The INDIVIDUALIST

A Wiki about biochemical individuality

Serology

Description

See also: Antibody, immunoglobulins

  • Secreted as dimer, with J (joining) chain between mononer substituents
  • Most important secretory antibody, capable of passing across epithelial cell layers (transcytosis)
  • Secreted in mother's milk to child
  • Huge amounts are secreted in the GI tract each day (~10g per day)
  • sIgA-secreting plasma B cells interact with poly-Ig receptors on basalateral surfaces of mucosal cells, especially those close to the GI tract lumen

IgA represents about 15% to 20% of immunoglobulins in the blood, although it is primarily secreted across the mucosal tract into the stomach and intestines. It is also found in maternal milk, tears and saliva. This immunoglobulin helps to fight against pathogens that contact the body surface, are ingested, or are inhaled. It does not activate complement, and opsonises only weakly. Its heavy chains are of the type α. It exists in two forms, IgA1 (90%) and IgA2 (10%) that differ in the structure. IgA1 is composed like other proteins, however in IgA2 the heavy and light chains are not linked with disulfide but with noncovalent bonds. Though IgA2 is less in serum, it accounts for major secretory antibody.

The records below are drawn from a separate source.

-- ==== Sys2Proof/Machine/Codec.lean ====
section
/-! DEFINITION. The Binary Codec operations (spec/40_codec.md R150 to R174). They are pure: buffer and
cursor are operands and results, and only the response is written. -/

namespace Sys2Proof.Machine

/-- A read of `n` bytes: the value `mk` makes of them and the cursor past them, or `DECODE_ERROR` with
the buffer and the cursor unchanged (R84, R151). -/
def codecGet (buf : List Cell) (cur n : Nat) (mk : List Byte → CodecValue) (s : State) :
    Host.Outcome State Fault Refusal :=
  whenReady s
    (match memRead buf cur n with
    | some bs => s.done (.read (mk bs) (cur + n))
    | none => .next (s.respond .decodeError (.codecError (some (cur, n)) buf cur)))

/-- A write of some bytes: the buffer with them and the cursor past them, or `ENCODE_ERROR` with the
buffer and the cursor unchanged (R85, R151). -/
def codecSet (buf : List Cell) (cur : Nat) (bs : List Byte) (s : State) :
    Host.Outcome State Fault Refusal :=
  whenReady s
    (match memWrite buf cur bs with
    | some buf' => s.done (.written buf' (cur + bs.length))
    | none => .next (s.respond .encodeError (.codecError (some (cur, bs.length)) buf cur)))

/-- The bytes of a float in the order of `cfg.floatOrder`, from or to most significant first (R83). -/
def floatBytes (o : FloatOrder) (bs : List Byte) : List Byte :=
  match o with
  | .big => bs
  | .little => bs.reverse

def getUnsigned (bs : List Byte) : CodecValue := .unsigned (beNat bs)

def getSigned (n : Nat) (bs : List Byte) : CodecValue := .signed (signedNat n (beNat bs))

/-! ## Reads -/

/-- `GET_U8` (R152). -/
def execGetU8 (buf : List Cell) (cur : Nat) (s : State) : Host.Outcome State Fault Refusal :=
  codecGet buf cur 1 getUnsigned s

/-- `GET_I8` (R153). -/
def execGetI8 (buf : List Cell) (cur : Nat) (s : State) : Host.Outcome State Fault Refusal :=
  codecGet buf cur 1 (getSigned 1) s

/-- `GET_U16` (R154). -/
def execGetU16 (buf : List Cell) (cur : Nat) (s : State) : Host.Outcome State Fault Refusal :=
  codecGet buf cur 2 getUnsigned s

/-- `GET_I16` (R155). -/
def execGetI16 (buf : List Cell) (cur : Nat) (s : State) : Host.Outcome State Fault Refusal :=
  codecGet buf cur 2 (getSigned 2) s

/-- `GET_U32` (R156). -/
def execGetU32 (buf : List Cell) (cur : Nat) (s : State) : Host.Outcome State Fault Refusal :=
  codecGet buf cur 4 getUnsigned s

/-- `GET_I32` (R157). -/
def execGetI32 (buf : List Cell) (cur : Nat) (s : State) : Host.Outcome State Fault Refusal :=
  codecGet buf cur 4 (getSigned 4) s

/-- `GET_U64` (R158). -/
def execGetU64 (buf : List Cell) (cur : Nat) (s : State) : Host.Outcome State Fault Refusal :=
  codecGet buf cur 8 getUnsigned s

/-- `GET_I64` (R159). -/
def execGetI64 (buf : List Cell) (cur : Nat) (s : State) : Host.Outcome State Fault Refusal :=
  codecGet buf cur 8 (getSigned 8) s

/-- `GET_F32` (R160): the bits, in the order of `cfg.floatOrder`. -/
def execGetF32 (buf : List Cell) (cur : Nat) (s : State) : Host.Outcome State Fault Refusal :=
  codecGet buf cur 4
    (fun bs => .f32 (BitVec.ofNat 32 (beNat (floatBytes s.cfg.frame.floatOrder bs)))) s

/-- `GET_F64` (R161). -/
def execGetF64 (buf : List Cell) (cur : Nat) (s : State) : Host.Outcome State Fault Refusal :=
  codecGet buf cur 8
    (fun bs => .f64 (BitVec.ofNat 64 (beNat (floatBytes s.cfg.frame.floatOrder bs)))) s

/-- The length prefix of a string at the cursor, a signed 32-bit integer (R162). -/
def strLength (buf : List Cell) (cur : Nat) : Option Int :=
  match memRead buf cur 4 with
  | some bs => some (signedNat 4 (beNat bs))
  | none => none

/-- `GET_STR` (R162): the length without moving the cursor, then the bytes; a negative length is a
`DECODE_ERROR`, raised without a position (notes/assumptions/14.md). -/
def execGetStr (buf : List Cell) (cur : Nat) (s : State) : Host.Outcome State Fault Refusal :=
  whenReady s
    (match strLength buf cur with
    | none => .next (s.respond .decodeError (.codecError (some (cur, 4)) buf cur))
    | some l =>
      if l < 0 then .next (s.respond .decodeError (.codecError none buf cur))
      else
        match memRead buf (cur + 4) l.toNat with
        | none => .next (s.respond .decodeError (.codecError (some (cur + 4, l.toNat)) buf cur))
        | some bs => s.done (.read (.str bs) (cur + 4 + l.toNat)))

/-! ## Writes -/

/-- `SET_U8` (R163). -/
def execSetU8 (buf : List Cell) (cur : Nat) (v : BitVec 8) (s : State) :
    Host.Outcome State Fault Refusal :=
  codecSet buf cur (beBytes 1 v.toNat) s

/-- `SET_I8` (R164): the byte `trunc_8(value)`. -/
def execSetI8 (buf : List Cell) (cur : Nat) (v : Int) (s : State) :
    Host.Outcome State Fault Refusal :=
  codecSet buf cur (beBytes 1 (truncInt 1 v)) s

/-- `SET_U16` (R165). -/
def execSetU16 (buf : List Cell) (cur : Nat) (v : BitVec 16) (s : State) :
    Host.Outcome State Fault Refusal :=
  codecSet buf cur (beBytes 2 v.toNat) s

/-- `SET_I16` (R166). -/
def execSetI16 (buf : List Cell) (cur : Nat) (v : Int) (s : State) :
    Host.Outcome State Fault Refusal :=
  codecSet buf cur (beBytes 2 (truncInt 2 v)) s

/-- `SET_U32` (R167). -/
def execSetU32 (buf : List Cell) (cur : Nat) (v : BitVec 32) (s : State) :
    Host.Outcome State Fault Refusal :=
  codecSet buf cur (beBytes 4 v.toNat) s

/-- `SET_I32` (R168). -/
def execSetI32 (buf : List Cell) (cur : Nat) (v : Int) (s : State) :
    Host.Outcome State Fault Refusal :=
  codecSet buf cur (beBytes 4 (truncInt 4 v)) s

/-- `SET_U64` (R169). -/
def execSetU64 (buf : List Cell) (cur : Nat) (v : BitVec 64) (s : State) :
    Host.Outcome State Fault Refusal :=
  codecSet buf cur (beBytes 8 v.toNat) s

/-- `SET_I64` (R170). -/
def execSetI64 (buf : List Cell) (cur : Nat) (v : Int) (s : State) :
    Host.Outcome State Fault Refusal :=
  codecSet buf cur (beBytes 8 (truncInt 8 v)) s

/-- `SET_F32` (R171): the bits as they are, in the order of `cfg.floatOrder`. -/
def execSetF32 (buf : List Cell) (cur : Nat) (v : F32) (s : State) :
    Host.Outcome State Fault Refusal :=
  codecSet buf cur (floatBytes s.cfg.frame.floatOrder (beBytes 4 v.toNat)) s

/-- `SET_F64` (R172). -/
def execSetF64 (buf : List Cell) (cur : Nat) (v : F64) (s : State) :
    Host.Outcome State Fault Refusal :=
  codecSet buf cur (floatBytes s.cfg.frame.floatOrder (beBytes 8 v.toNat)) s

/-- `SET_STR` (R173): prefix and bytes, or nothing at all; its errors are raised without a position
(notes/assumptions/14.md). -/
def execSetStr (buf : List Cell) (cur : Nat) (v : List Byte) (s : State) :
    Host.Outcome State Fault Refusal :=
  whenReady s
    (if 2 ^ 31 - 1 < v.length then .next (s.respond .encodeError (.codecError none buf cur))
    else
      match memWrite buf cur (beBytes 4 v.length ++ v) with
      | none => .next (s.respond .encodeError (.codecError none buf cur))
      | some buf' => s.done (.written buf' (cur + 4 + v.length)))

/-- `CRC16` (R174): total. -/
def execCrc16 (bs : List Byte) (s : State) : Host.Outcome State Fault Refusal :=
  whenReady s (s.done (.crc (crc16 bs)))

end Sys2Proof.Machine
end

The IgA found in secretions have a special form. They are dimeric molecules, linked by two additional chains. One of these is the J chain (from join), which is a polypeptide of molecular mass 1,5 kD, rich with cysteine and structurally completely different from other immunoglobulin chains. This chain is formed in the antibodies secreting cells. The dimeric form of IgA in the outer secretions has also a polypeptide of the same molecular mass (1,5 kD) that is called the secretory chain and is produced by the epithelial cells. It is also possible to find trimeric and even tetrameric IgA.

http://bioscreeninc.com/iga.gif

Decreased or absent IgA, termed selective IgA deficiency, can be a clinically significant immunodeficiency. Secretory IGA is typically depressed in non-secretors.

Discussion

The role of IgA is closely related to the potential for gut related health problems. Ig-A is most commonly used by the body to "soak up" allergic substances from the digestive tract. It is usually evenly distributed throughout the gut tissue except in specialized lymphoid areas where large amounts are manufactured and encapsulated. Lymphoid tissue is found in those areas where immune activity is constantly required, such as the appendix, tonsils and Peyer's Patches of the intestines, areas which routinely become inflamed. IgA has two major functions. The first is to cause bacteria and allergic substances to stick to the mucus membranes. The second is to turn on the alternative complement pathway to destroy them. Improper function or secretion of IgA has been implicated in a variety of immune complex disorders including systemic lupus erythematosis and phlebitis.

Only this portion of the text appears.